I was starting to feel winded by the walk. The bridge was so much steeper than I'd remembered, and it seemed to be so long. But, I thought to myself, I always take the bridge from Manhattan back home to Brooklyn. I seldom take it from Brooklyn into Manhattan. It's obviously more difficult this way because I'm going up instead of down.

I told myself to brace up and cross the bridge. I'd crossed it so many times before; I couldn't not cross it now. Suddenly the way flattened out. The bridge opened out into a wide street full of cars and edged with an area full of lit buildings. It might have been raining a little. I was slightly disappointed taht the bridge had suddenly been crossed so easily.

I was now walking through a building like a furntiture store or a museum of interior design. The front of the place had been like a warehouse, or lie the "ABC" design store just north of Union Square. Daylight came in through wide window walls. The place was full of beautiful items.

I was with a group of people, possibly older, somewhat wealthy, white people, and maybe also one or two female relatives of the people, who were about my age. We all turned right and walked into a small hallway that had small displays that were set into the walls. The displays were of china and porcelain figures and furniture like wood-and-leather chairs.

We stood at the intersection of a few different hallways. The "father" of the group said, "Yeah, we're all a bunch of tourists, or, at least we're acting like tourists right now. Too bad for us if we are, I guess." He walked through a hallway up and to the left.

I hesitated before following. I thought to myself, He said that just to piss me off. I came here to have fun with these guys. But this guy chose this activity because he thought it was something I wouldn't like. He thought I'd think it was too touristy! He wanted to make me feel like I had no control over what we did, that I'd have to so something, even if I didn't like it.

For a moment I thought I'd just leave, just to show the "father" that I could control what I did and didn't do. But then I reminded myself that I actually did like what we were doing. I told myself I should just hang out and have a good time, regardless of how controlling the "father" thought he was being.

I walked into the room with everybody else. This room looked like ABC as well, except smaller. It was also full, with beautiful merchandise everywhere. There were beautiful, clear, colored-glass plates, bowls, and other vessels all over the place. Some items had golden and silver line-drawings on them, something like peacock designs. There wee a lot of red, blue, and black vessels. The black vessels, unlike the other vessels, weren't transparent.

I couldn't remember the name of this place. But I tried hard to recall it. I wanted to ask my girlfriend H next time I saw her if she'd ever been here and what she'd thought of it.

Suddenly I remembered -- the place was called Shiseido. As soon as I remembered the name of the place, I found a little, black, glass vessel, rectangular, about two inches wide and three inches long. I thought this was perfect for H. I decided I'd get it for her.

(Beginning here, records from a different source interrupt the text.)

/-! ## Reduction (R276-R278, R330) -/

def memberElem (m : Member) (e : Nat) : W32 := m.data.getD e 0

/-- Node(b, w) of element e. -/
def node (ms : List Member) (e b : Nat) : Nat → W32
  | 0 => match ms.find? fun m => m.cmd.b.toNat == b && m.cmd.w == 0 with
    | some m => memberElem m e
    | none => 0
  | w + 1 => match ms.find? fun m => m.cmd.b.toNat == b && m.cmd.w.toNat == w + 1 with
    | some m => memberElem m e
    | none => nadd (node ms e b w) (node ms e (b + 2 ^ w) w)

/-- Remove the element at a place. -/
def pluck (l : List W32) (i : Nat) : W32 × List W32 := (l.getD i 0, l.take i ++ l.drop (i + 1))

/-- The value of a full binary tree over the leaves, which pick chooses: two values are joined until one is left. -/
def treeValue : Nat → Nat → List W32 → W32
  | 0, _, l => l.headD 0
  | fuel + 1, pick, l =>
    if l.length ≤ 1 then l.headD 0
    else
      let (x, l1) := pluck l (pick % l.length)
      let (y, l2) := pluck l1 (pick / l.length % l1.length)
      treeValue fuel (pick / l.length / l1.length) (nadd x y :: l2)

/-- Reduce(e). attempt: each attempt of ARR may choose another tree. -/
def reduce (ms : List Member) (tag op attempt e : Nat) : W32 :=
  match ms with
  | [] => 0
  | x :: _ =>
    if isDet op x.cmd then node ms e 0 x.cmd.bigW.toNat
    else treeValue ms.length (Config.arrTree tag e attempt) (ms.map fun m => memberElem m e)

/-- The destination words of a member. -/
def collResult (ms : List Member) (tag op attempt : Nat) (c : CollCmd) : List W32 :=
  let e := c.e.toNat
  if op = 0x42 then
    (List.range c.m.toNat).flatMap fun j => match ms.find? fun m => m.rank == j with
      | some m => (List.range e).map (memberElem m)
      | none => []
  else
    let (lo, n) := if op = 0x41 then (c.rank.toNat * (e / c.m.toNat), e / c.m.toNat) else (0, e)
    (List.range n).map fun i => reduce ms tag op attempt (lo + i)

/-! ## The source (R332, R279) -/

/-- The source words through the quarantine view of the task, of the entries that sel takes. -/
def State.collSource (s : State) (job tcb : Nat) (sel : QEntry → Bool) (pages : KMap (Nat × Bool)) (c : CollCmd) : List W32 :=
  let q := match s.task job tcb with | some t => t.quar.filter sel | none => []
  (List.range c.e.toNat).map fun i => BitVec.ofNat 32 (leNat ((List.range 4).map fun b =>
    let pa := pagePa pages (c.src.toNat + 4 * i + b)
    (viewByte q pa).getD (Memory.read s.mem pa)))

/-- What a command of class oc at place seq finds in the quarantine: not what a later access of its class put there (R157). -/
def QEntry.forColl (e : QEntry) (oc seq : Nat) : Bool := e.oc != oc || decide (e.seq < seq)

/-- What it finds there at least: an access of another class that the Safety Net has not released may come after it (R157, R450). -/
def State.surely (s : State) (core oc seq : Nat) (e : QEntry) : Bool :=
  decide (e.seq < seq) && (e.oc == oc || !s.net.any fun i => i.core == core && i.seq == e.seq)

/-- The place of a task's CL command: its class and the place of its push; it is the head. -/
def State.collPlace (s : State) (core : Nat) : Nat × Nat :=
  match (s.core core).arch.cl with | x :: _ => (ecbOc x, x.seq) | [] => (noClass, 0)

/-- The source words as they stand now. -/
def State.collNow (s : State) (k : Coll) : List W32 :=
  let p := s.collPlace k.core
  s.collSource k.job k.tcb (fun e => e.forColl p.1 p.2) k.pages k.cmd

/-- The requests of an attempt for its source, one for each line (R147, R149). -/
def State.collRequest (s : State) (k : Coll) : State :=
  (pageSpans k.pages k.cmd.src.toNat (4 * k.cmd.e.toNat)).foldl (fun (a : State × Nat) x =>
    let xl : Xl := { pa := x.1, pa2 := 0, uncached := pageUncached k.pages a.2 }
    (a.1.request k.job k.launch a.2 xl x.2 false .normal, a.2 + x.2)) (s, k.cmd.src.toNat) |>.1

/-- What an attempt reads: each sector as it stood when the command started, or as it stands now. -/
def mixSource (tag attempt : Nat) (old now : List W32) : List W32 :=
  now.zipIdx.map fun x => if Config.oldSector tag attempt (x.2 / 8) then old.getD x.2 x.1 else x.1

/-- The words that an attempt has when the words now stand in the source: those of the sectors of its steps so far as it read them. -/
def Coll.source (k : Coll) (now : List W32) : List W32 :=
  (mixSource k.tag k.retries k.old now).zipIdx.map fun x =>
    if Config.readStep k.tag k.retries (x.2 / 8) ≤ k.steps then k.src.getD x.2 x.1 else x.1

/-- A step begins: it reads its sectors, and so does the first step of an attempt those of the steps that it does not repeat. -/
def Coll.take (k : Coll) (now : List W32) : Coll :=
  { k with src := (mixSource k.tag k.retries k.old now).zipIdx.map fun x =>
      let n := Config.readStep k.tag k.retries (x.2 / 8)
      if n = k.steps ∨ (k.src = [] ∧ n < k.steps) then x.1 else k.src.getD x.2 0 }

/-- The command as a member of its collective. -/
def Coll.asMember (k : Coll) (data : List W32) : Member :=
  { tag := k.tag, op := k.op, rank := k.cmd.rank.toNat, cmd := k.cmd, data := data }

/-- The members that have arrived: the others, and this device's. -/
def State.arrived (s : State) (k : Coll) : List Member :=
  k.asMember (k.source (s.collNow k)) :: s.members.filter (·.tag == k.tag)

/-- The command needs no other member: it has one, or its result is held (R447). -/
def State.alone (s : State) (k : Coll) : Bool :=
  k.cmd.m == 1 || s.kept.any fun x => x.job == k.job && x.tcb == k.tcb && x.tag == k.tag

/-! ## Completion (R280, R332, R447) -/

/-- Sectors of bytes at a VA that may span pages, not quarantined (R332). -/
def State.storeVa (s : State) (k : Coll) (sel : Nat → Bool) (va : Nat) (bs : List Byte) : State :=
  (pageSpans k.pages va bs.length).foldl (fun (a : State × List Byte) x =>
    let at_ := va + (bs.length - a.2.length)
    let t := (List.range ((x.1 + x.2 + 31) / 32 - x.1 / 32)).foldl (fun (s : State) i =>
      let lo := max x.1 (32 * (x.1 / 32 + i))
      let hi := min (x.1 + x.2) (32 * (x.1 / 32 + i) + 32)
      let xl : Xl := { pa := lo, pa2 := 0, uncached := pageUncached k.pages at_ }
      if sel (x.1 / 32 + i) then
        (((s.hotSpan k.job k.launch (at_ + (lo - x.1)) xl.pa 0 (hi - lo)).unpoison lo (hi - lo)).wrBytes lo
          ((a.2.drop (lo - x.1)).take (hi - lo))).noteCommit lo (hi - lo)
      else s) a.1
    -- one request for each line (R147)
    (if s.part.isNone then t.l2Access x.1 x.2 true ({ pa := x.1, pa2 := 0, uncached := pageUncached k.pages at_ : Xl }.hint .normal) else t,
     a.2.drop x.2)) (s, bs) |>.1

/-- A range lies in HBM4E. -/
def rangeInHbm (pages : KMap (Nat × Bool)) (va n : Nat) : Bool := (pageSpans pages va n).all fun x => inHbm x.1

/-- The CL entry retires, and the collective is over on this device. -/
def State.collRetire (s : State) (k : Coll) (out : List W32) : State :=
  let s := s.storeVa k (fun i => !k.did.contains i) k.cmd.dst.toNat (out.flatMap fun w => bytesOf 4 w.toNat)
  let at_ := pagePa k.pages k.cmd.arrive.toNat
  let s := if k.op = 0x41 ∧ k.cmd.arrive ≠ 0 ∧ rangeInHbm k.pages k.cmd.dst.toNat (collDstBytes k.op k.cmd) then
      s.store at_ (bytesOf 8 ((s.rdNat at_ 8 + 1) % 2 ^ 64))
        (({ pa := at_, pa2 := 0, uncached := pageUncached k.pages k.cmd.arrive.toNat } : Xl).hint .normal) else s
  let s := s.acquire k.core
  let keep : Kept := { job := k.job, tcb := k.tcb, tag := k.tag, data := out }
  let s := { s with
    colls := s.colls.filter fun (x : Coll) => !(x.job == k.job && x.tcb == k.tcb && x.tag == k.tag),
    members := s.members.filter fun (m : Member) => m.tag != k.tag,
    kept := (s.kept.filter fun (x : Kept) => !(x.job == k.job && x.tcb == k.tcb && x.tag == k.tag)) ++
      (if k.op = 0x43 then [keep] else []) }
  let m := match (s.core k.core).arch.cl with | x :: _ => ecbSlot x.slots 2 | [] => 0
  (s.modCore k.core fun x => x.retireEcb s.cycle .cl).signalled m

/-- A command ends with a cause of disposition L. -/
def State.collBad (s : State) (core cause : Nat) (info : Word) : State := s.abortCore core cause info .faulted

/-- COLL_FAIL or UNCORRECTABLE: the launch faults, and rung 5 follows (R225, R229). -/
def State.collFatal (s : State) (k : Coll) (cause info : Nat) : State :=
  let s := if k.attached then s.modCore k.core fun x => x.fault s.cycle cause (BitVec.ofNat 64 info) x.arch.word [] else s
  s.faultStep k.job k.launch cause

/-- The members are all there: they agree, or every command ends with ECB_ILLEGAL. go: what an agreed collective does. -/
def State.collTogether (s : State) (k : Coll) (go : List Member → State) : State :=
  let ms := s.arrived k
  if ms.length < k.cmd.m.toNat then s
  else if agree ms && ms.length == k.cmd.m.toNat then go ms
  else s.collBad k.core cEcbIllegal 7

def State.modColl (s : State) (k : Coll) (f : Coll → Coll) : State :=
  { s with colls := replaceFirst (fun (x : Coll) => x.job == k.job && x.tcb == k.tcb && x.tag == k.tag) f s.colls }

/-- The result stands in the destination, and the command retires; a partial turn writes some of its sectors before (R169). -/
def State.collDeliver (s : State) (k : Coll) (out : List W32) : State :=
  match s.part with
  | none => s.collRetire k out
  | some p =>
    let s := s.storeVa k (fun i => p.contains i && !k.did.contains i) k.cmd.dst.toNat (out.flatMap fun w => bytesOf 4 w.toNat)
    s.modColl k fun x => { x with result := some out, did := p.foldl nins x.did }

/-- The last step: the result is formed once (R447). -/
def State.collComplete (s : State) (k : Coll) (ms : List Member) : State :=
  s.collDeliver k (k.result.getD (collResult ms k.tag k.op k.retries k.cmd))

/-! ## The links (R274, R275) -/

def State.port (s : State) (p : Nat) : Port := kget s.ports p Port.reset
def State.modPort (s : State) (p : Nat) (f : Port → Port) : State := { s with ports := kset s.ports p (f (s.port p)) }

/-- Partition size and this device's place in dimension d. -/
def State.fabricSize (s : State) (d : Nat) : Nat := (s.reg 0x5200).field (12 + 4 * d) 4 + 1
def State.place (s : State) (d : Nat) : Nat := (s.reg 0x5200).field (4 * d) 4

/-- The 64 bytes of a flit: 60 of header and payload, then their CRC-32C. -/
def flitOf (seq : Nat) (payload : List Byte) : List Byte :=
  let b := (Config.flitBytes seq payload).take 60
  let b := b ++ List.replicate (60 - b.length) 0
  b ++ bytesOf 4 (crc32c b).toNat

/-- A flit goes out with the next number; the port keeps the last 256. -/
def Port.sendFlit (step : Option (Nat × Nat)) (q : Port) (payload : List Byte) : Port :=
  let sent := q.sent ++ [(q.nextSeq, flitOf q.nextSeq payload)]
  let carries := match step with | some x => kset q.carries q.nextSeq x | none => kdel q.carries q.nextSeq
  { q with sent := sent.drop (sent.length - 256), nextSeq := (q.nextSeq + 1) % 4096, asked := kdel q.asked q.nextSeq,
           carries := kdel carries ((q.nextSeq + 3840) % 4096) }

/-- Flits go out over a port: those of a step of a collective, or no step's. -/
def State.sendFlits (s : State) (p : Nat) (step : Option (Nat × Nat)) (payloads : List (List Byte)) : State :=
  s.modPort p fun q => payloads.foldl (Port.sendFlit step) q

/-- This device's part of the present step of a collective, whose sectors it has read, over the port that works on it; none in a dimension of one device. -/
def State.sendStep (s : State) (k : Coll) : State :=
  let p := Config.stepPort k.tag k.steps % 6
  if k.cmd.m = 1 ∨ s.fabricSize (p / 2) = 1 then s
  else s.sendFlits p (some (k.tag, k.steps)) (Config.stepFlits k.tag k.steps k.src)

/-! ## Steps (R228, R229, R279) -/

/-- Steps fail: they are retried from the sources, the earliest first, each at most COLL_RETRY times. -/
def State.stepsFail (s : State) (k : Coll) (steps : List Nat) : State :=
  match steps with
  | [] => s
  | first :: _ =>
    let s := s.devLog 3 (logEntry 2 6 0 0 s.cycle) (BitVec.ofNat 64 k.tcb)
    if steps.any fun i => decide ((s.reg 0x3010).toNat ≤ kget k.fails i 0) then s.collFatal k cCollFail k.tag
    else
      let fails := steps.foldl (fun m i => kset m i (kget m i 0 + 1)) k.fails
      let again := ({ k with retries := k.retries + 1, steps := first, src := [] } : Coll).take (s.collNow k)
      ((s.collRequest k).sendStep again).modColl k fun x =>
        { again with fails := fails, acked := x.acked.take first, since := s.cycle, stamp := s.cycle, did := [], result := none }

The people with me (not the same as the people who'd been with me before) made a half-joking, half-positive comment about my buying a present for H. I felt like they thought I was a little silly, a little cute, and goodhearted overall. I felt proud. I may have paid for the item at a crowded counter where I could barely see the cashier.

Suddenly H was here and she had the present. H was a tallish, thin, girl from India (instead of being Japanese). She wore a tiny, purple shirt and thin jeans which may also have had a purplish tint. She was so happy to receive a gift from me. We sat in a big, green chair. She sat on my lap. I kind of cradled her.